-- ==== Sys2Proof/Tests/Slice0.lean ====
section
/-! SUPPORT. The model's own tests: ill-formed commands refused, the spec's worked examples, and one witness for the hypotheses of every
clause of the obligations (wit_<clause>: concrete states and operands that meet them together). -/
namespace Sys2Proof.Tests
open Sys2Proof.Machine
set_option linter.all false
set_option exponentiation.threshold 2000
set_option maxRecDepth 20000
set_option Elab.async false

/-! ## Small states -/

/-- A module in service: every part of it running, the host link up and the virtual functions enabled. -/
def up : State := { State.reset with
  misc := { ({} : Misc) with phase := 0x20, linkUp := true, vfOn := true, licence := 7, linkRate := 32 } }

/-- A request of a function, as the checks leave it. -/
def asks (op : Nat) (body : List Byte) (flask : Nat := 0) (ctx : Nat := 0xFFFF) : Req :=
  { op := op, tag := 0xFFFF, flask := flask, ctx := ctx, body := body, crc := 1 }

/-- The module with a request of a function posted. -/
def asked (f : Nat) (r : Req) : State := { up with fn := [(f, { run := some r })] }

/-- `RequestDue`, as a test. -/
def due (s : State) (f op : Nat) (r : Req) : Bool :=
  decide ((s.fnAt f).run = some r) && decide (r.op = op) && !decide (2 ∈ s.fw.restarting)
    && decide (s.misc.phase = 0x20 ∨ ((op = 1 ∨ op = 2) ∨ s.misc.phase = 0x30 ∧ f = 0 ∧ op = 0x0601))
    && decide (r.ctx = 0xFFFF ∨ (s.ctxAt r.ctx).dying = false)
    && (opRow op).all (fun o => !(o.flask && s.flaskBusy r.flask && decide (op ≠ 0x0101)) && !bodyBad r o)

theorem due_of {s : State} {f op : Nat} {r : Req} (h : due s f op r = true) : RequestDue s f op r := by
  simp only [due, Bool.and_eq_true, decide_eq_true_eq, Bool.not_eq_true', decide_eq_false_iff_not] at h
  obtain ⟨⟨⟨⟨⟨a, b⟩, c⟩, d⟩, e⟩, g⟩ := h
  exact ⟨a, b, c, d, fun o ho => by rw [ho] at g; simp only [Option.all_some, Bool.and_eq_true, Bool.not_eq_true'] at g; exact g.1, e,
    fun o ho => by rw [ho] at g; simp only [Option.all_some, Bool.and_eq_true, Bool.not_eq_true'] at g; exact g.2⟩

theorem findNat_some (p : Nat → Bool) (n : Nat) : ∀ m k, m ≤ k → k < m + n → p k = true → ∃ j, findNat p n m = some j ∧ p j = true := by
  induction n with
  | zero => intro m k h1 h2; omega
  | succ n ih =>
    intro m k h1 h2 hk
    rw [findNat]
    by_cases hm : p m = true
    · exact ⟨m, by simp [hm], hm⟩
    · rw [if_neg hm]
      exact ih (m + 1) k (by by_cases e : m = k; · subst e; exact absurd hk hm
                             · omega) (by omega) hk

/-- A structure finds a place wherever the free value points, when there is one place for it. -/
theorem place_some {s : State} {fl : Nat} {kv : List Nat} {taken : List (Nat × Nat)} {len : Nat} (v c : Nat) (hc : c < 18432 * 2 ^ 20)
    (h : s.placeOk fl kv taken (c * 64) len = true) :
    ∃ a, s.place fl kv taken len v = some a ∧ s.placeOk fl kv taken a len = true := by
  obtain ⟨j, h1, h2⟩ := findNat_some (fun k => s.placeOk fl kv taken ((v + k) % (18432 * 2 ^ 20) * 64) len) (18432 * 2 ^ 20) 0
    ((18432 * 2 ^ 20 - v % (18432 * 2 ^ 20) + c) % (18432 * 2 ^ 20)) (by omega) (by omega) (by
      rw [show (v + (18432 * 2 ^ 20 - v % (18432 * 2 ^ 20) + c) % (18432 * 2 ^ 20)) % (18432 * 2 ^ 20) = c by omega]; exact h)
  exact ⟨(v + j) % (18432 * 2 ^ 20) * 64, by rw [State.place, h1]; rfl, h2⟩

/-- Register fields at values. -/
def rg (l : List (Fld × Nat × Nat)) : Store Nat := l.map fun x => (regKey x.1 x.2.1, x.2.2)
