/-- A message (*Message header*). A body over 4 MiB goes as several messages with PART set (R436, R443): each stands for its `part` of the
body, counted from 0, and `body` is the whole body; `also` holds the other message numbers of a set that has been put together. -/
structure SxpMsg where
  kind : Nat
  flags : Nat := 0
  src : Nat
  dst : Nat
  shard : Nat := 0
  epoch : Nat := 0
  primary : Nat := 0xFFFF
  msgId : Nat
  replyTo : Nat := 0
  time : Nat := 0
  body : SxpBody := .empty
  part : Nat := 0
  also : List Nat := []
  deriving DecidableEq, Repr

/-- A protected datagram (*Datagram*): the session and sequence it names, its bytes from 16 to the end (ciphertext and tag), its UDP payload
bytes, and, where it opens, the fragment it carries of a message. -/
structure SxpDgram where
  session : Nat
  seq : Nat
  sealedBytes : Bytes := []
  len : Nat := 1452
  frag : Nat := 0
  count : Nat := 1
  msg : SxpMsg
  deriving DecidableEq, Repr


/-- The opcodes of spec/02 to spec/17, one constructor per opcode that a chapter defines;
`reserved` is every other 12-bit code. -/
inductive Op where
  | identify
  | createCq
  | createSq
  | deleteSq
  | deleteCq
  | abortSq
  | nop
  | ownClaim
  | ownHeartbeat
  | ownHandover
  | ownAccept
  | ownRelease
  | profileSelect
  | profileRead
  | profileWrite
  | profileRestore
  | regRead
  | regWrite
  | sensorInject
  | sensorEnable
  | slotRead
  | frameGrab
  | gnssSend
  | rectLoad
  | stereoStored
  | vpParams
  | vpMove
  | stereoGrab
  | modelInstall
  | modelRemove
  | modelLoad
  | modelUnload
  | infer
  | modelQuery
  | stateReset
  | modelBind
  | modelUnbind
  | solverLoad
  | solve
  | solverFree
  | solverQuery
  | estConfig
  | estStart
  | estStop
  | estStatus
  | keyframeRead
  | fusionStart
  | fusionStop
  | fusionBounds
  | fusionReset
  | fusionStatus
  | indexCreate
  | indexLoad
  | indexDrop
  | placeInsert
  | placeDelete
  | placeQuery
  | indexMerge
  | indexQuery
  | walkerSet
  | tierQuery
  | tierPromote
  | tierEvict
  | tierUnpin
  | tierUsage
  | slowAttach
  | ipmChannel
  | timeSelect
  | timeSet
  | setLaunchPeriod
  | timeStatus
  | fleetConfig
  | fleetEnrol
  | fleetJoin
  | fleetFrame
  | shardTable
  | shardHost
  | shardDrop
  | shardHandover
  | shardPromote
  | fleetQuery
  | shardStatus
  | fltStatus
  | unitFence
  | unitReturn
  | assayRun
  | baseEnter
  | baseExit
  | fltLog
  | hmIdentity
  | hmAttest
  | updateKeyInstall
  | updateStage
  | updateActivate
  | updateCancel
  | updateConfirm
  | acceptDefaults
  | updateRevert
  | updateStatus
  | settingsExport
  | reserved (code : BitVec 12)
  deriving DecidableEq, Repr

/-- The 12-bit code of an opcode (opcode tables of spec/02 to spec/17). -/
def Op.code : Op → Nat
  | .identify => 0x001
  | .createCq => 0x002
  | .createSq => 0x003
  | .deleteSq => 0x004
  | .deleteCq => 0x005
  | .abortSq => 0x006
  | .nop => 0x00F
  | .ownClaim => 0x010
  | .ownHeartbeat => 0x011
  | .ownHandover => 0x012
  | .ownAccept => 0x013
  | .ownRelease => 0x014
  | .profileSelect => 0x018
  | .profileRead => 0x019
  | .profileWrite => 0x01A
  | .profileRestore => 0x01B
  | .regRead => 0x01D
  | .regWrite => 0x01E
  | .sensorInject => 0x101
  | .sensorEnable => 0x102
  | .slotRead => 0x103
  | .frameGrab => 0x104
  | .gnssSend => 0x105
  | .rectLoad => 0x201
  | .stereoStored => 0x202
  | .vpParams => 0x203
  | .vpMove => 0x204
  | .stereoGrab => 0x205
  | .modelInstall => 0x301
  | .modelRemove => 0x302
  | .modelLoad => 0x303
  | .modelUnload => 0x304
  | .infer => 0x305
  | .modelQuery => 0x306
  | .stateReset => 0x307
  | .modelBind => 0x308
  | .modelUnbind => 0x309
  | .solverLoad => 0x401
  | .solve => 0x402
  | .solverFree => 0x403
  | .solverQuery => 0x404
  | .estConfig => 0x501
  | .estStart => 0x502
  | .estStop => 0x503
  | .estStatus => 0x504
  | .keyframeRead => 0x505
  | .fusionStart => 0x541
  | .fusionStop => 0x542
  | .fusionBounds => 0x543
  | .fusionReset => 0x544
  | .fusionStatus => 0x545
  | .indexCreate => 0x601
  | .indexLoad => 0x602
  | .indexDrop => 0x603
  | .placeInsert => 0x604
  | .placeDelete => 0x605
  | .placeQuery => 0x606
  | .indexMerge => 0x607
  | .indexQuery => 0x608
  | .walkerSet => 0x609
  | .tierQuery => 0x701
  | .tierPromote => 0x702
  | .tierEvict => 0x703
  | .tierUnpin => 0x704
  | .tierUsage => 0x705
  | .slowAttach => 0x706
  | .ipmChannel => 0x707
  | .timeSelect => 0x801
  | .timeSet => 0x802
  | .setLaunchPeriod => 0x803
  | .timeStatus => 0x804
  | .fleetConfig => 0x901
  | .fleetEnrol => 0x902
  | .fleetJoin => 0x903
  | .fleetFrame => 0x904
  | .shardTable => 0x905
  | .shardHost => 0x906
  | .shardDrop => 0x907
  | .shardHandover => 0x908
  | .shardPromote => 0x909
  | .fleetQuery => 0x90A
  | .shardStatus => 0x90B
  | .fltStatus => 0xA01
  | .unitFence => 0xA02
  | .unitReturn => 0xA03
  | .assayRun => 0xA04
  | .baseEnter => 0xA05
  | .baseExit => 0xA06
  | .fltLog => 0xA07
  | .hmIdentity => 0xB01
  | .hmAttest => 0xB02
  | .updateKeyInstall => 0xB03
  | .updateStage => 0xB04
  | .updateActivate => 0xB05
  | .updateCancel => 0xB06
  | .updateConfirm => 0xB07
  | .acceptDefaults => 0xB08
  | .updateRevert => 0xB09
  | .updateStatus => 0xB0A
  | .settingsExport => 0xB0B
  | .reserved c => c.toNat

----

■ WHAT NEEDS TO BE DONE
Could you tally the lines in the data that contain the string "session" and answer with the number alone?

■ ANSWER FOR THE TASK
2